(Dataset excerpts)
>>>
/-- The commands: one constructor per row of spec/opcode_table.json, in the table's order. `q i` names a taken
descriptor; `fn` is the function of the host port that carries an access (R345). -/
inductive Instr where
  | launch (q i : Nat)
  | clausePlace (ref : ClauseRef)
  | clauseComplete (ctx id : Nat) (lengths : List Nat)
  | handlePush (core seq chain : Nat) (handle : Word)
  | handlePop (core seq chain : Nat)
  | learningFullStop (ctx : Nat) (rsp : TierRsp)
  | barrierMet (ctx : Nat) (rsp : TierRsp)
  | barrierAbort (ctx : Nat)
  | generationFullStop (ctx : Nat)
  | coreReset (core : Nat)
  | coreRemove (core : Nat)
  | cntClrStall (fn core : Nat)
  | cntClrLag (fn core : Nat)
  | cntClrWcet (fn core : Nat)
  | matrixInstruction (core seq : Nat) (op : MatOp) (rsp : TierRsp)
  | engineOutputWrite (core seq : Nat) (op : ConvOp) (rsp : TierRsp)
  | conversionInstruction (core seq : Nat) (op : ConvOp) (rsp : TierRsp)
  | scaleFormingInstruction (core seq : Nat) (op : ScaleOp) (rsp : TierRsp)
  | attentionInstruction (core seq : Nat) (op : AttnOp) (rsp : TierRsp)
  | attentionBackward (core seq : Nat) (op : AttnBwOp) (rsp : TierRsp)
  | activationInstruction (core seq : Nat) (op : ActOp) (rsp : TierRsp)
  | activationBackward (core seq : Nat) (op : ActBwOp) (rsp : TierRsp)
  | dropoutInstruction (core seq : Nat) (op : DropOp) (rsp : TierRsp)
  | normBackward (core seq : Nat) (op : NormBwOp) (rsp : TierRsp)
  | vocabHeadInstruction (core seq : Nat) (op : VocabOp) (rsp : TierRsp)
  | vocabHeadBackward (core seq : Nat) (op : VocabBwOp) (rsp : TierRsp)
  | vectorDraw (core seq : Nat) (op : DrawOp)
  | kvAppendWrite (core seq : Nat) (op : KvAppendOp) (rsp : TierRsp)
  | start (q i : Nat)
  | cancel (q i : Nat)
  | pause (q i : Nat)
  | resume (q i : Nat)
  | pool (q i : Nat)
  | mask (q i : Nat)
  | prefillStep (ctx seq : Nat) (table : Word)
  | decodeStep (ctx pool : Nat) (table : Word) (scores : List SeqScores)
  | stepBoundary (ctx seq : Nat)
  | promptShipped (ctx seq : Nat)
  | remotePrefillRefused (ctx seq : Nat)
  | pauseMoveDone (ctx seq : Nat)
  | resumeMoveDone (ctx seq : Nat)
  | ttlExpire (ctx seq : Nat)
  | evict (q i : Nat)
  | kvBaseWrite (fn ctx which : Nat) (value : Word)
  | kvPoolWrite (fn ctx : Nat) (pages : Nat)
  | silCreate (q i : Nat)
  | silDestroy (q i : Nat)
  | silAppend (q i : Nat) (rsp : TierRsp)
  | silDraw (q i : Nat) (rsp : TierRsp)
  | recordCommit (ring : Nat) (rsp : TierRsp)
  | lrnStepWrite (fn ctx : Nat) (value : Word)
  | upd (core seq : Nat) (offset : Nat) (rsp : TierRsp)
  | apply (ctx id : Nat) (rsp : TierRsp)
  | watch (ctx id : Nat)
  | unwatch (ctx id : Nat)
  | reduce (ctx id : Nat)
  | updChunk (ctx id unit : Nat) (rsp : TierRsp)
  | factPassB (ctx id : Nat)
  | updComplete (ctx id : Nat)
  | wsCreate (q i : Nat) (rsp : TierRsp)
  | send (q i : Nat) (rsp : TierRsp)
  | sendComplete (q i : Nat)
  | wsDestroy (q i : Nat)
  | await (q i : Nat)
  | accordFlitArrive (port : Nat) (flit : AccFlit)
  | bankRelease (set : Nat)
  | shareDetach (group gset epoch : Nat) (edge : Option Nat)
  | detachFlitArrive (flit : AccFlit)
  | asmTmo (set : Nat)
  | map (q i : Nat)
  | unmap (q i : Nat)
  | move (q i : Nat)
  | hint (q i : Nat)
  | moveGranule (ctx id : Nat) (rsp : TierRsp)
  | tierRequestComplete (req : Requester) (va : Nat) (uncorrectable : Bool)
  | tierTimeoutExpiry (req : Requester) (va : Nat)
  | patrolScrub (tier frame : Nat) (corrected : Nat) (uncorrectable passEnd : Bool)
  | tierQuotaWrite (fn ctx tier limit : Nat)
  | tierProbe (fn ctx : Nat) (va : Nat)
  | dma (core seq ch offset : Nat) (next : Bool)
  | dmaWait (core seq ch n : Nat)
  | dmaStat (core seq ch : Nat)
  | dmaClr (core seq ch : Nat)
  | ptWait (core seq n : Nat)
  | ptStat (core seq : Nat)
  | ptClr (core seq : Nat)
  | dmaTransfer (core ch : Nat) (rsp : TierRsp)
  | dmaTransferComplete (core ch : Nat)
  | dmaRetry (core ch : Nat) (addr : Word)
  | remoteWriteArrive (group rank : Nat) (tag : WriteTag) (dst : Word) (data : List Byte) (rsp : TierRsp)
  | dmaCopy (q i : Nat) (rsp : TierRsp) (busErrors : Nat) (addr : Word)
  | flitReceive (port : Nat) (flit : Flit) (symbols : List Nat)
  | replayRequest (port seq : Nat)
  | portTraining (port : Nat) (lanes : BitVec 4) (kx : KeyExchange)
  | laneFail (port : Nat)
  | retrainTimeout (port : Nat)
  | portDown (port : Nat)
  | rekey (port dir : Nat) (kx : KeyExchange)
  | rekeyRetry (port : Nat) (kx : KeyExchange)
  | keyLimitReached (port : Nat)
  | group (q i : Nat)
  | joinReceive (group rank : Nat) (digest : List Byte)
  | groupJoinTimeout (group : Nat)
  | collDestroy (q i : Nat)
  | allReduce (q i : Nat) (rsp : TierRsp)
  | reduceScatter (q i : Nat) (rsp : TierRsp)
  | allGather (q i : Nat) (rsp : TierRsp)
  | broadcast (q i : Nat) (rsp : TierRsp)
  | barrier (q i : Nat)
  | coll (core seq offset : Nat) (rsp : TierRsp)
  | collWait (core seq group n : Nat)
  | collStat (core seq group : Nat)
  | collOperationComplete (group op : Nat) (rsp : TierRsp)
  | collAbortTimeout (group op : Nat)
  | abortReceive (group op rank cause : Nat)
  | collShareDetach (group op : Nat) (edge : Option Nat)
  | recal (fn port : Nat)
  | recalStart (port : Nat)
  | recalComplete (port : Nat) (lanes : BitVec 4)
  | area (q i : Nat)
  | save (q i : Nat)
  | saveWritesDone (ctx : Nat) (rsp : TierRsp)
  | saveOutcome (ctx : Nat) (rsp : TierRsp)
  | restore (q i : Nat) (rsp : TierRsp)
  | query (q i : Nat) (rsp : TierRsp)
  | ckptJobWrite (fn ctx : Nat) (which : Nat) (value : Word)
  | tenCreate (fn tenant : Nat) (value : Word)
  | ctxReset (fn ctx : Nat)
  | ctxDestroy (fn ctx : Nat)
  | ctxTeardown (ctx : Nat)
  | tenantReset (fn tenant : Nat)
  | tenCfgWrite (fn tenant : Nat) (value : Word)
  | cores (q i : Nat)
  | coresApply (ctx : Nat)
  | queDb (fn q tail : Nat)
  | queCqDb (fn q head : Nat)
  | queEnable (fn q : Nat) (value : Word)
  | queDisable (fn q : Nat) (value : Word)
  | descriptorTake (ctx : Nat) (lost : Bool)
  | completionWrite (q : Nat)
  | topo (q i : Nat) (rsp : TierRsp)
  | base (q i : Nat)
  | win (q i : Nat)
  | power (q i : Nat)
  | thermal (q i : Nat)
  | detach (q i : Nat)
  | hostWindowRead (fn offset len : Nat) (mem : Bool) (rsp : TierRsp)
  | hostWindowWrite (fn offset : Nat) (mem : Bool) (data : List Byte) (rsp : TierRsp)
  | linkL0Timeout
  | ideFailure
  | viral
  | reattach (fn : Nat)
  | hostAttach
  | hostLinkTrainingStart
  | flr (kind : FlrKind)
  | tenKeyLoad (fn tenant : Nat) (addr : Word)
  | tenRpt (fn tenant : Nat) (addr : Word)
  | erase (fn tenant : Nat)
  | commitSvn (fn : Nat) (flashOk : Bool)
  | getVersion (req : List Byte)
  | getCapabilities (req : List Byte)
  | negotiateAlgorithms (req : List Byte) (falcon shake kem : Bool)
  | getDigests (req : List Byte)
  | getCertificate (req : List Byte) (slot offset len : Nat)
  | challenge (req : List Byte) (slot : Nat)
  | getMeasurements (req : List Byte) (index : Nat)
  | keyExchange (req : List Byte) (kemOffered : Bool)
  | finish (req : List Byte) (session : Nat) (ok : Bool)
  | endSession (req : List Byte) (session : Nat)
  | heartbeat (req : List Byte) (session : Nat)
  | keyUpdate (req : List Byte) (session : Nat)
  | chunkSend (req : List Byte) (handle seqNo : Nat) (last : Bool)
  | chunkGet (req : List Byte) (handle seqNo : Nat)
  | ideKm (req : List Byte) (session : Nat) (cachemem : Bool)
  | noiseHealthFailure
  | coldReset (puf : List Byte)
  | recover (image : List Byte)
  | warmReset
  | version
  | flashWrite
  | removeCore
  | timeRole
  | logRead
  | mbxWarmReset
  | wakeRequest (domain : Nat)
  | wakeGrant
  | tokenRefill
  | domainIdleOff (domain : Nat)
  | selfThrottleSample (domain : Nat) (temp : Int)
  | junctionClampStep (domain : Nat) (temp : Int)
  | packageFloorSample (watts : Nat)
  | currentClamp (rail : Nat) (milliamps : Nat)
  | thermalShutdown (die : Nat)
  | railMonitorTrip (rail : Nat)
  | powerLoss
  | beaconSend
  | beaconReceive (port rank hop : Nat) (time : Nat)
  | linkDelayMeasure (port delayPs : Nat)
  | holdover
  | timeAdj (fn : Nat) (value : Word)
  | tsyncInEdge (time : Nat)
  | wholeSecond
  | timeNowRead (fn : Nat) (half : Option Bool)
  | timeHostInRead (fn : Nat) (wide : Bool) (departNs : Nat)
  | selftest (q i : Nat)
  | selftestStart (block index : Nat)
  | selftestDone (block index : Nat) (part timeUs : Nat)
  | selftestWaitExpiry (block index : Nat)
  | regWrite (fn bar offset : Nat) (wide : Bool) (value : Word)
  | hostLinkTrained (width rate : Nat)
  | configRequest (fn : Nat)
  | currentClampRelease (rail : Nat)
  | resetPinAssert
  | firmwareSelftest (block index level : Nat)
  deriving DecidableEq, Repr

end Sys2Proof
end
<<<
**Work task:** Go through the records line by line, and copy each line that holds the string "ConvOp".

**Answer to the exercise:**
  | engineOutputWrite (core seq : Nat) (op : ConvOp) (rsp : TierRsp)
  | conversionInstruction (core seq : Nat) (op : ConvOp) (rsp : TierRsp)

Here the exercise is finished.